TASK ▸
Report all lines of the records that contain "BitVec".

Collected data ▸
Segment Open
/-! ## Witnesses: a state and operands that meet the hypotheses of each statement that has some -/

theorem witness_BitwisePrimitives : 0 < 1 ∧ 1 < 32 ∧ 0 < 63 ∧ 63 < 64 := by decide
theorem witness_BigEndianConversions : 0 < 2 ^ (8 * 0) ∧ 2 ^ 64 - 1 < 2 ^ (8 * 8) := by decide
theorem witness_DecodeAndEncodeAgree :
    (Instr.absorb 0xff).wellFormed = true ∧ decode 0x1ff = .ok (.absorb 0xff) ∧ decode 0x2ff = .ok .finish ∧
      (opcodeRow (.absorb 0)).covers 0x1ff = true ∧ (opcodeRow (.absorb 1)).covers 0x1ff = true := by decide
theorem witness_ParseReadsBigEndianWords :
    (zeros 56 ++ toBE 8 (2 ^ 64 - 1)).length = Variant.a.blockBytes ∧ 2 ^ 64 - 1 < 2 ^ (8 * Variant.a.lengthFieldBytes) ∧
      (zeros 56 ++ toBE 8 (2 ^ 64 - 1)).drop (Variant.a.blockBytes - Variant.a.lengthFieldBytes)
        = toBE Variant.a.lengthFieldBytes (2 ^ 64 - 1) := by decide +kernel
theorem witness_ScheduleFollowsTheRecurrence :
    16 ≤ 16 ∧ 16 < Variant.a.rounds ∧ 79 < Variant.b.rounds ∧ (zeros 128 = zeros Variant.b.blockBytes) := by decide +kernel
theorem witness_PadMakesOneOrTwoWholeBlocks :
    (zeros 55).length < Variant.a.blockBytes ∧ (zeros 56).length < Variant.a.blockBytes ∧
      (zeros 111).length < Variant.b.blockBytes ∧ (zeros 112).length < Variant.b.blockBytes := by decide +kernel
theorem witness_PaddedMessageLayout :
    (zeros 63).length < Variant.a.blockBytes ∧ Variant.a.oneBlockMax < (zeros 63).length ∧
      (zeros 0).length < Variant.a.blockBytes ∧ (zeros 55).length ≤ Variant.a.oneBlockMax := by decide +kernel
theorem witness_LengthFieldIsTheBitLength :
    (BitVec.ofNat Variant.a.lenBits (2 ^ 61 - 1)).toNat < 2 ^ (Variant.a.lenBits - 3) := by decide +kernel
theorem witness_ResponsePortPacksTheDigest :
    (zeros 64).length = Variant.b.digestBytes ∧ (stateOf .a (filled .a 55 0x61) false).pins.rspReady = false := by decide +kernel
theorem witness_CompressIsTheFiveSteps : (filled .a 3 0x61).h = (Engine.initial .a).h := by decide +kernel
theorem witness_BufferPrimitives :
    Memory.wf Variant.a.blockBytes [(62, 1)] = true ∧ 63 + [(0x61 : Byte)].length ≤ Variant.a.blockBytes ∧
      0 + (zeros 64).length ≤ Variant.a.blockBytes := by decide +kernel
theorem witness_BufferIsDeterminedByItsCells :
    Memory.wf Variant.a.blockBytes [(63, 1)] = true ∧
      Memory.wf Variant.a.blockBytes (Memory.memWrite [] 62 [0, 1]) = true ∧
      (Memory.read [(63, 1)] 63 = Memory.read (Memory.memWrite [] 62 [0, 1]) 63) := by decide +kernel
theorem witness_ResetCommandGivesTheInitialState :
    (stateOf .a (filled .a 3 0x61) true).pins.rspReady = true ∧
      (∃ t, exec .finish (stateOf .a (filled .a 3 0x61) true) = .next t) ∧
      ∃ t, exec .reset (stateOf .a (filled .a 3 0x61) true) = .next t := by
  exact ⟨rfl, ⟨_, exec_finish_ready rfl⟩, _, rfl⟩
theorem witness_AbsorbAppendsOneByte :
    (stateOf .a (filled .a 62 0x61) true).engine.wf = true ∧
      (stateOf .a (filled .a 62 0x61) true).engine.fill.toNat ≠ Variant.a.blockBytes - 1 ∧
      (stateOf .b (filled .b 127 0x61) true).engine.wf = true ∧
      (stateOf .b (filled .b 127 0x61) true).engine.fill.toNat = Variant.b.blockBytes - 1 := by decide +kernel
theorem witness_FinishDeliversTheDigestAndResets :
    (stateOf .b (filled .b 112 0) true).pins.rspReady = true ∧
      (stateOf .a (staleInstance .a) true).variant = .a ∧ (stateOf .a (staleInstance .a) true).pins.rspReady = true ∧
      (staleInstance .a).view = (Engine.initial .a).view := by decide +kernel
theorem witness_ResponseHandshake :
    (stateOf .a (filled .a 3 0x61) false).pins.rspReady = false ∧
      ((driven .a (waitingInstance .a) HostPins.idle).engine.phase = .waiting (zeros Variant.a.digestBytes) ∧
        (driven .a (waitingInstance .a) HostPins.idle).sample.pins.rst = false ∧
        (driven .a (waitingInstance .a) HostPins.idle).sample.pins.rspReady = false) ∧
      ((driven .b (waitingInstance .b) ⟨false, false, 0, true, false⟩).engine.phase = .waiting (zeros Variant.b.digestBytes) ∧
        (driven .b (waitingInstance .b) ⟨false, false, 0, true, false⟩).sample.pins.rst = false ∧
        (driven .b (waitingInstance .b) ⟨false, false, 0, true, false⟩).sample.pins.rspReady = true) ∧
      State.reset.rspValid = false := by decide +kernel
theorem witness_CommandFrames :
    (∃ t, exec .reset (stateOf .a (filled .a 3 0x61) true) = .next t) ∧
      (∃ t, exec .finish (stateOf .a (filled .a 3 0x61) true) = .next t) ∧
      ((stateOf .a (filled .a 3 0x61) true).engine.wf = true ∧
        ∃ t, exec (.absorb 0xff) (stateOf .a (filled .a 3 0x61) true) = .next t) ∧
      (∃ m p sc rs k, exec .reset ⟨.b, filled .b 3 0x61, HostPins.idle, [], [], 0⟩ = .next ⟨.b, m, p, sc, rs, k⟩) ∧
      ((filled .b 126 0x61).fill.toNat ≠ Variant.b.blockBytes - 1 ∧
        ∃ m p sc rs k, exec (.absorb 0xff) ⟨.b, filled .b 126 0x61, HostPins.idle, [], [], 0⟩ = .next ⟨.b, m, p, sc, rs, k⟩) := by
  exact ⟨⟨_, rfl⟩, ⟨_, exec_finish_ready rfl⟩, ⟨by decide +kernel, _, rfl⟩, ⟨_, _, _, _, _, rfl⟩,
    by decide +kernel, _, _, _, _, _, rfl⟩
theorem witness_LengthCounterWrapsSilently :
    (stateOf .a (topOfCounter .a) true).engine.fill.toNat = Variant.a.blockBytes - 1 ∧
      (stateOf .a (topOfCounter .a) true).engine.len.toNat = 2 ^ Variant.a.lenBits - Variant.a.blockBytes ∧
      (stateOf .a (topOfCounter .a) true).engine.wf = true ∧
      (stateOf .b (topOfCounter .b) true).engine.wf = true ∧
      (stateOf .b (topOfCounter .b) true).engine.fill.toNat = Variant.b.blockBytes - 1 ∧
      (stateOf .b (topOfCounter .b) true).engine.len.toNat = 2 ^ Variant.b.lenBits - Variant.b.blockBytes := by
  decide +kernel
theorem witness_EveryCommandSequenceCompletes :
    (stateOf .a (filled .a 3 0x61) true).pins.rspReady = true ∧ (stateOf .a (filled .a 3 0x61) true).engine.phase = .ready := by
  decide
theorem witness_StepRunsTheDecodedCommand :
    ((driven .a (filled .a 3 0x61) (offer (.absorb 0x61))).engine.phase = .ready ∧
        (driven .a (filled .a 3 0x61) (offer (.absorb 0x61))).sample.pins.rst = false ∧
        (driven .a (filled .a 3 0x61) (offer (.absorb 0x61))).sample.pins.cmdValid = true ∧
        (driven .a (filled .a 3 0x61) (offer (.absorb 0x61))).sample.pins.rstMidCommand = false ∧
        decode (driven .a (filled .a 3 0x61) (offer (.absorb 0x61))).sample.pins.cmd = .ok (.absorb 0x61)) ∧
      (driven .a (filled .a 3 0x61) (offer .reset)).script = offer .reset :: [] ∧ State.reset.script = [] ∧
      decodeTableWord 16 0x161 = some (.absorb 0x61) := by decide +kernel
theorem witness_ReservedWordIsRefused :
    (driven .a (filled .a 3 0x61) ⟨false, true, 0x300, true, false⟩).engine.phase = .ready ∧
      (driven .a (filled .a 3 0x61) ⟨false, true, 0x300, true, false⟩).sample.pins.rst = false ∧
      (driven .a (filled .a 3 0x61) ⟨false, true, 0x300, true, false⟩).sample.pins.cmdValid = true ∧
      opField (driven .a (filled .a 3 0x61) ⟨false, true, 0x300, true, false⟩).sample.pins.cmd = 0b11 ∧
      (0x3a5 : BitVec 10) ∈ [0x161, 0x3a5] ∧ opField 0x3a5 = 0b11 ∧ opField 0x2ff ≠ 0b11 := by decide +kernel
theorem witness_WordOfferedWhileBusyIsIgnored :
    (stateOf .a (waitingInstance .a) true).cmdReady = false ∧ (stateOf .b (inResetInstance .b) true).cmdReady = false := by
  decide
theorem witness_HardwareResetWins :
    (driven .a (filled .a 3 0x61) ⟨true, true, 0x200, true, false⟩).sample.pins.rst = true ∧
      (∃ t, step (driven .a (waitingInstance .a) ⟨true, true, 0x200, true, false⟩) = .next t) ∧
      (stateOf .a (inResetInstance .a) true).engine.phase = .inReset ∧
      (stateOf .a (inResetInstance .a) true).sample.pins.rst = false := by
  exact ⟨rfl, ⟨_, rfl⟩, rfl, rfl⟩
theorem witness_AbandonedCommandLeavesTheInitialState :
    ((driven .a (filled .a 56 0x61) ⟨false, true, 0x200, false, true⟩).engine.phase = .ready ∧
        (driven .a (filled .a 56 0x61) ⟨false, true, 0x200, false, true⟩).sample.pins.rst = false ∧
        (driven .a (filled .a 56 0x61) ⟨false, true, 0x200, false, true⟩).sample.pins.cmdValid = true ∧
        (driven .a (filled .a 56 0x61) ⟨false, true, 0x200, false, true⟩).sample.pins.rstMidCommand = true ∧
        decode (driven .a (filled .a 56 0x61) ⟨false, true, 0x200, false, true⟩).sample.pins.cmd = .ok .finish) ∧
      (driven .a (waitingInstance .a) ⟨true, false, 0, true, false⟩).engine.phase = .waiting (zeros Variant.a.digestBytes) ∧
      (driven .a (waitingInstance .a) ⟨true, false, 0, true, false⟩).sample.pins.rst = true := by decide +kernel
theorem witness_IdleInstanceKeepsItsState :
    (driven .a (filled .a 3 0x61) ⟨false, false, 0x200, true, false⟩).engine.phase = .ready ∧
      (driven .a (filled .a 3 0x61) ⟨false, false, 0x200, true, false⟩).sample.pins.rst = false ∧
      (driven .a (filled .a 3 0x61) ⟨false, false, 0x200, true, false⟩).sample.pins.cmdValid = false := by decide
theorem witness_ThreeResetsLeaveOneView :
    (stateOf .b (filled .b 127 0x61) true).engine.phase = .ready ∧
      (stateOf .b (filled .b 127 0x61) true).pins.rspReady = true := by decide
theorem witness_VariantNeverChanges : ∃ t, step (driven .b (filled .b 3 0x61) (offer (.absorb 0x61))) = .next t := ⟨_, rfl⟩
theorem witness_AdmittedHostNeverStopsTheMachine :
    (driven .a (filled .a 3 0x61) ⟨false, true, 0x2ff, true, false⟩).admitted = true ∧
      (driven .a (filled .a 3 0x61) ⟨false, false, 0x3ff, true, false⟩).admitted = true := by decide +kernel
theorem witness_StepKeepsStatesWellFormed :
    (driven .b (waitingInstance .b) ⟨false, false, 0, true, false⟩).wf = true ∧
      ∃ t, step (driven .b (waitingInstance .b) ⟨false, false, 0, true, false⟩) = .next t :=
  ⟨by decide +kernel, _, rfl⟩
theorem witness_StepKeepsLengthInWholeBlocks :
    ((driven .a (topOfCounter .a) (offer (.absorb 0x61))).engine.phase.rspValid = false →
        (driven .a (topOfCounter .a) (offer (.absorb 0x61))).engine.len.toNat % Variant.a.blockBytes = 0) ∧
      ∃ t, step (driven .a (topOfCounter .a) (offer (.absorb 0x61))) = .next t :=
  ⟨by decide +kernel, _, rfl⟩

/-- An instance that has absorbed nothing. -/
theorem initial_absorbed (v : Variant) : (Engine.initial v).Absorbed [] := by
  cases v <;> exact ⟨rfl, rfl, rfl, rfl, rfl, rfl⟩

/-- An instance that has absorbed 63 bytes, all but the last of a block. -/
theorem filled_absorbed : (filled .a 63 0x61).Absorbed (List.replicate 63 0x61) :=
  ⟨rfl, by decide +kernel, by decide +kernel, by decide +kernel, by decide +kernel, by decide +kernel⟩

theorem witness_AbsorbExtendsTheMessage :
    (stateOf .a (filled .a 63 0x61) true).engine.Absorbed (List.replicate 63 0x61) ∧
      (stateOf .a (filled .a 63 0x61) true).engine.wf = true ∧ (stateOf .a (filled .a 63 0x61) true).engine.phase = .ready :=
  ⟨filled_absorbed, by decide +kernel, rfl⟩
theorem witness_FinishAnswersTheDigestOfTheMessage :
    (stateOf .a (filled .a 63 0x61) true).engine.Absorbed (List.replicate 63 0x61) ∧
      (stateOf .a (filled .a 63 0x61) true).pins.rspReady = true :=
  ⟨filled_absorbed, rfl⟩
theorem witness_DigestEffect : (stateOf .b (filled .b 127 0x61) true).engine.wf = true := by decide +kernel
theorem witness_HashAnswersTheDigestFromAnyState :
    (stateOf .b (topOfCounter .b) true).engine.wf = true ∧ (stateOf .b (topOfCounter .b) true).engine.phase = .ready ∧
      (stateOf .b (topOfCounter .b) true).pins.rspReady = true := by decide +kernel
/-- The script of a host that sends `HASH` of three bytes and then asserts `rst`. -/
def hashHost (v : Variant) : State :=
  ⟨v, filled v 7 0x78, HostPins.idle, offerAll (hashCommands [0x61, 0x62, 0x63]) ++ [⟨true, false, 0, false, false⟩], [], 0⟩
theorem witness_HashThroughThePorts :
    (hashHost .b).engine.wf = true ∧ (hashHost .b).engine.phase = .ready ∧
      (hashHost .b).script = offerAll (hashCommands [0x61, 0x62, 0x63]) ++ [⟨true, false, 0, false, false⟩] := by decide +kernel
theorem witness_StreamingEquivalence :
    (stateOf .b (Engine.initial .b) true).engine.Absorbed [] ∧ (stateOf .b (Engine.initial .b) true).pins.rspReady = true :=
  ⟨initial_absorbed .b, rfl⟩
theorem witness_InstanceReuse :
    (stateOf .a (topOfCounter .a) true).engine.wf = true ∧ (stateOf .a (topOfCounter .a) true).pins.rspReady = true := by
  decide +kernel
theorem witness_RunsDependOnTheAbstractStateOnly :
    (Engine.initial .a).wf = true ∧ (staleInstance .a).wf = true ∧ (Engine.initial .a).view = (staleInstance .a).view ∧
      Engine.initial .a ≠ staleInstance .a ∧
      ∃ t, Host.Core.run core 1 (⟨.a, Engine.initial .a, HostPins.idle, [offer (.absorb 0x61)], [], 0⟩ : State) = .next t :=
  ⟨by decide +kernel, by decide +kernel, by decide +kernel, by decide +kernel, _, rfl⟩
Segment Closed
ANSWER TO THIS EXERCISE ▸
    (BitVec.ofNat Variant.a.lenBits (2 ^ 61 - 1)).toNat < 2 ^ (Variant.a.lenBits - 3) := by decide +kernel
      (0x3a5 : BitVec 10) ∈ [0x161, 0x3a5] ∧ opField 0x3a5 = 0b11 ∧ opField 0x2ff ≠ 0b11 := by decide +kernel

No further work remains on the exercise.